Since the early 2000s, Peoples Park has had a rotating mural program through a public-private partnership with Bicycle Garage, Inc., said Sean Starowitz, assistant director for the arts in Bloomington’s economic and sustainable development department. The “You Belong Here” mural by Eva Allen is the third mural of the program.
“We at the City don’t think that public art should always last forever,” he said in an interview.
Starowitz said the city’s contract with Allen, starting in 2017, ends Aug. 31. He said during a virtual monthly meeting of the Bloomington Arts Commission that the mural will stay as it is and the city will not repair or paint over it before the contract expires and the city decides on the future course of action for the mural.
At the meeting, Starowitz presented some of the potential themes of the next mural at Peoples Park including the history of Peoples Park, the Black Market, the civil rights history in Bloomington, Second Baptist Church and its Black architect Samuel Plato, Indigenous history and Black and Indigenous joy.
However, he said in the meeting that there have been concerns in the community about the next Peoples Park mural being vandalized again or incentivizing white supremacist groups. He also said because Bicycle Garage owns the wall, it will have a say on the next mural.
Nick Blandford, a member of the Bloomington Arts Commission and chairman of the Public Arts Planning Committee, acknowledged that deciding on the theme of public art requires a delicate balance.

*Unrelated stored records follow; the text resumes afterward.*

/-- A change that took effect at a stamp: the groups of SNAP records that it changed (the type, and the object of types 1 to 3), and what they were before. -/
structure Undo where
  at_  : Nat
  keys : List (Nat × Nat)
  old  : List SnapRec
  deriving DecidableEq, Repr

/-- Live state of a cadence: its course, newest stretch first; the trim budget of R242; the present cycle, not reduced modulo 16,384; the
boundaries passed since the enable with the cycles entered, newest first; how many boundaries that pass anew have ended their cycle before (R240,
R481); the latest boundary stamp before the enable; the enable tick; the part of CMT that evaluations, notices and boundaries fix (R240); the
notices that wait; the cycle of the last BOUNDARY notice; the point pointers by sender (R255); and the courses that later commands have changed, newest first, each
with the time until which it was in force (R302); what later changes took the place of in a snapshot, newest first (R426); and the time at which
an installed cadence is enabled (R430). -/
structure Cadence where
  segs  : List Seg := []
  used  : Nat := 0
  usedCyc : Nat := 0
  cyc   : Int := 0
  bnds  : List (Nat × Int) := []
  again : Nat := 0
  before : Nat := 0
  enabledAt : Nat := 0
  cmt   : Nat := 0
  notes : List Note := []
  noted : Int := 0
  ptrs  : Sparse (Nat × Nat) := []
  was   : List (Nat × List Seg) := []
  past  : List Undo := []
  startAt : Option Nat := none
  deriving DecidableEq, Repr

/-- Live state of an axis slot beside its registers (R249 to R251): frac, the position at the previous servo stamp, a couple that waits for
a cycle after a stamp, a FREE that waits for its stamp, a shift that waits for a boundary after a stamp (ratio, cycles, stamp), and a
running shift (G0, G1, N, position at B), its boundary B, and whether its table or cadence has been disabled since its last evaluation (R257),
or the brake has asserted since (R258). Each couple accepted waits by itself. -/
structure Axis where
  frac   : Nat := 0
  posC   : Int := 0
  couple : List (Nat × Nat) := []
  free   : Option Nat := none
  shiftAt : Option (Int × Nat × Nat) := none
  shift  : Option (Int × Int × Nat × Int) := none
  shiftB : Nat := 0
  drop   : Bool := false
  braked : Bool := false
  deriving DecidableEq, Repr

/-- A shadow buffer entry (R181): table, point, generation bit, and the fields of the point. -/
structure Shadow where
  table : Nat
  point : Nat
  gen   : Bool
  m : Nat
  y : Nat
  k : Nat
  deriving DecidableEq, Repr

/-- A commit pass (R182, R188): none, running, complete with its header written, or ended without it, with the DETAIL of its notice. -/
inductive Pass where
  | none | running | complete | ended (detail : Nat)
  deriving DecidableEq, Repr

/-- Live state of a cam table: the armed flip (cycle number, and the time after which it counts), the generation that writes now join, the
commit pass, the time at which it was armed, the copy that it writes, a boundary that an evaluation has shown it to be late for (R182), an enable
scan that waits (R180), and the boundary of the last flip taken with the copy that was live before it (R256). -/
structure Table where
  flip : Option (Nat × Nat) := none
  gen  : Bool := false
  pass : Pass := .none
  armedAt : Nat := 0
  target : Nat := 0
  lateAt : Option Nat := none
  scan : Bool := false
  flipped : Option (Nat × Nat) := none
  deriving DecidableEq, Repr

/-- What the device knows of TIMEREF and of holdover (R232, R233): whether its edges are gone, the end of an injected absence (R260), the time at which
the edges came back, the entry into the present holdover, and the intervals [in, out) of the past ones, newest first. -/
structure TimeRef where
  gone : Bool := false
  injUntil : Option Nat := none
  back : Option Nat := none
  since : Nat := 0
  past : List (Nat × Nat) := []
  deriving DecidableEq, Repr

/-- The command staging of a node (R249, R342): position, velocity, whether the slot was coupled, and the servo stamp evaluated. -/
structure Staged where
  pos : Nat := 0
  vel : Nat := 0
  coupled : Bool := false
  at_ : Int := -1
  deriving DecidableEq, Repr

/-! ### Release banks and field I/O (chapter 09) -/

/-- An armed release entry (R265): stamp or position, action, owner, the arming tick, and whether it was LATE when armed. -/
structure RelEntry where
  s     : Nat
  act   : Nat
  owner : Nat
  armed : Nat
  late  : Bool
  deriving DecidableEq, Repr

/-- Live state of a pin: the filtered input level, whether a release action has reached it since its function was set, the level that
action drives, a pending pulse end, the time of the last release edge with the level before it and its bank, the stamp of the last captured edge, and
the level last shown on the pin (none while it drives nothing), and whether the brake has set it safe (R278). Times of edges are in units of 250 ps. -/
structure Pin where
  inp   : Bool := false
  driven : Bool := false
  level : Bool := false
  pulse : Option Nat := none
  last  : Option (Nat × Bool × Nat) := none
  cap   : Option Nat := none
  shown : Option Bool := none
  safe  : Bool := false
  deriving DecidableEq, Repr

/-- An opening of a capture window that has closed (R281, R282): its open tick and its close tick, whether an edge was sent, and whether a MISS
is still to be judged. -/
structure Opening where
  open_ : Nat
  close : Nat
  hit   : Bool
  miss  : Bool
  deriving DecidableEq, Repr

/-- Live state of a capture window: when it last opened; its latest openings that have closed, newest first; in phase mode, the tick after which it
looks for its next edge, and the cadence position at which it took the last one (R281). -/
structure Win where
  opened : Nat := 0
  past  : List Opening := []
  seek  : Nat := 0
  mark  : Option Int := none
  deriving DecidableEq, Repr

/-- Live state of a PWM channel: the start of the present period, whether the output is high, the time of its fall (in units of 250 ps),
a duty that waits for the next period (DUTY, FULL, and the time from which it counts), whether the brake holds it, and whether it waits after the
brake for its next period (R278). -/
structure Pwm where
  start : Option Nat := none
  high  : Bool := false
  fall  : Option Nat := none
  pend  : Option (Nat × Bool × Nat) := none
  held  : Bool := false
  wait  : Bool := false
  deriving DecidableEq, Repr

/-- Live state of an encoder: the levels of A and B last seen, an SSI frame (its first falling edge, and whether DATA was low there),
the end of the pause, and the tick of the last periodic action. -/
structure Encoder where
  a : Bool := false
  b : Bool := false
  frame : Option (Nat × Bool) := none
  pauseEnd : Nat := 0
  lastPer : Option Nat := none
  deriving DecidableEq, Repr

/-! ### Chain ports (chapter 11) -/

/-- A command area of a slot (R334, R342): POS and VEL from an axis slot (AXV), whether that slot is coupled, and NEW. -/
structure Area where
  pos : Nat := 0
  vel : Nat := 0
  axv : Bool := false
  coupled : Bool := false
  fresh : Bool := false
  deriving DecidableEq, Repr

/-- A released commit that waits for its frame (R272, R342): its release tick, cassette and entry, the command areas by node that it
latched, and whether a bound axis's evaluation was late. -/
structure Latch where
  tick : Nat
  cas  : Nat
  entry : Nat
  areas : List Area
  late : Bool
  deriving DecidableEq, Repr

/-- Block lock of a receiver (R330): the consecutive valid sync headers before lock; while locked, the headers of the present 64, the invalid ones among
them, and the blocks since lock was gained. -/
structure BlockLock where
  locked : Bool := false
  run    : Nat := 0
  window : Nat := 0
  bad    : Nat := 0
  held   : Nat := 0
  deriving DecidableEq, Repr

/-- Live state of a chain port: the accepted request with the time of its write; the last cycle started; whether an enumeration has
succeeded; the image words of each node that the port last used, the cycle whose image it has read, and the nodes whose words were carried
over; commits that wait for their frame; the command areas, image words and STALE bits of the last commit; the cycle's frames that have returned (true:
at the closing port; the bytes); whether the cycle's feedback has been sent; the cyclic frames sent for the cycle, the CMT they carried, and how many have
come back bad; whether a second frame is under way after a break; the sides on which the bulk frame has returned; the limit J that split mode takes at the next
cycle; a rejoin that waits; the last SEQ of each stream; the last request TAG; the cycle in which the outstanding request was placed; the time at which a frame
was last received; the time at which the running command was given, and its OP; the block lock of the receiver; and the time at which the brake asserted
while the port was in RUN (R330, R339 to R357, R484). -/
structure ChainPort where
  req  : Option (Nat × Nat) := none
  cycle : Int := -1
  listed : Bool := false
  img  : Sparse (List Nat) := []
  imgFor : Option Int := none
  stale : List Nat := []
  latches : List Latch := []
  areas : List Area := []
  sentImg : Sparse (List Nat) := []
  sentStale : List Nat := []
  got  : List (Bool × List Byte) := []
  fed  : Bool := true
  sent : Nat := 0
  cmt  : Bool := false
  bad  : Nat := 0
  broken : Bool := false
  bulk : List Bool := [false, true]
  nextJ : Option Nat := none
  rejoin : Bool := false
  seqs : Sparse Nat := []
  tag  : Nat := 0
  par  : Option Int := none
  heard : Nat := 0
  cmdAt : Nat := 0
  cmdOp : Nat := 0
  lock  : BlockLock := {}
  braked : Option Nat := none
  deriving DecidableEq, Repr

“I think the balance to strike is art can challenge people, it can make people uncomfortable, but we want to avoid something that is full-on incendiary and going to specifically entice a lot of volatile reactions,” he said at the meeting.
During the meeting, Starowitz stressed the importance for the commission and the city to keep the conversation going in terms of promoting racial equity in art outside of the mural. The city has inclusion initiatives that support public artists through pairing up first-time public artists with more well-resourced creators. It also hosts diversity events such as the annual Black y Brown Arts Festival, which features African, Black, Hispanic, Latinx and Native American creative arts and artists.
“A prime example of criticism is the D.C. mayor putting ‘Black Lives Matter’ and renaming the street that, but then also not actually having a conversation about defunding police and what the community concerns are,” he said at the meeting. “So I don’t want us to also look like we’re doing political lip service without actually addressing other equity issues in our community.”
He said the city has not fostered the inclusion of artists of color as much as it would like and that because of this, the city hopes that the next Peoples Park mural would be created by an artist of color in the Bloomington community.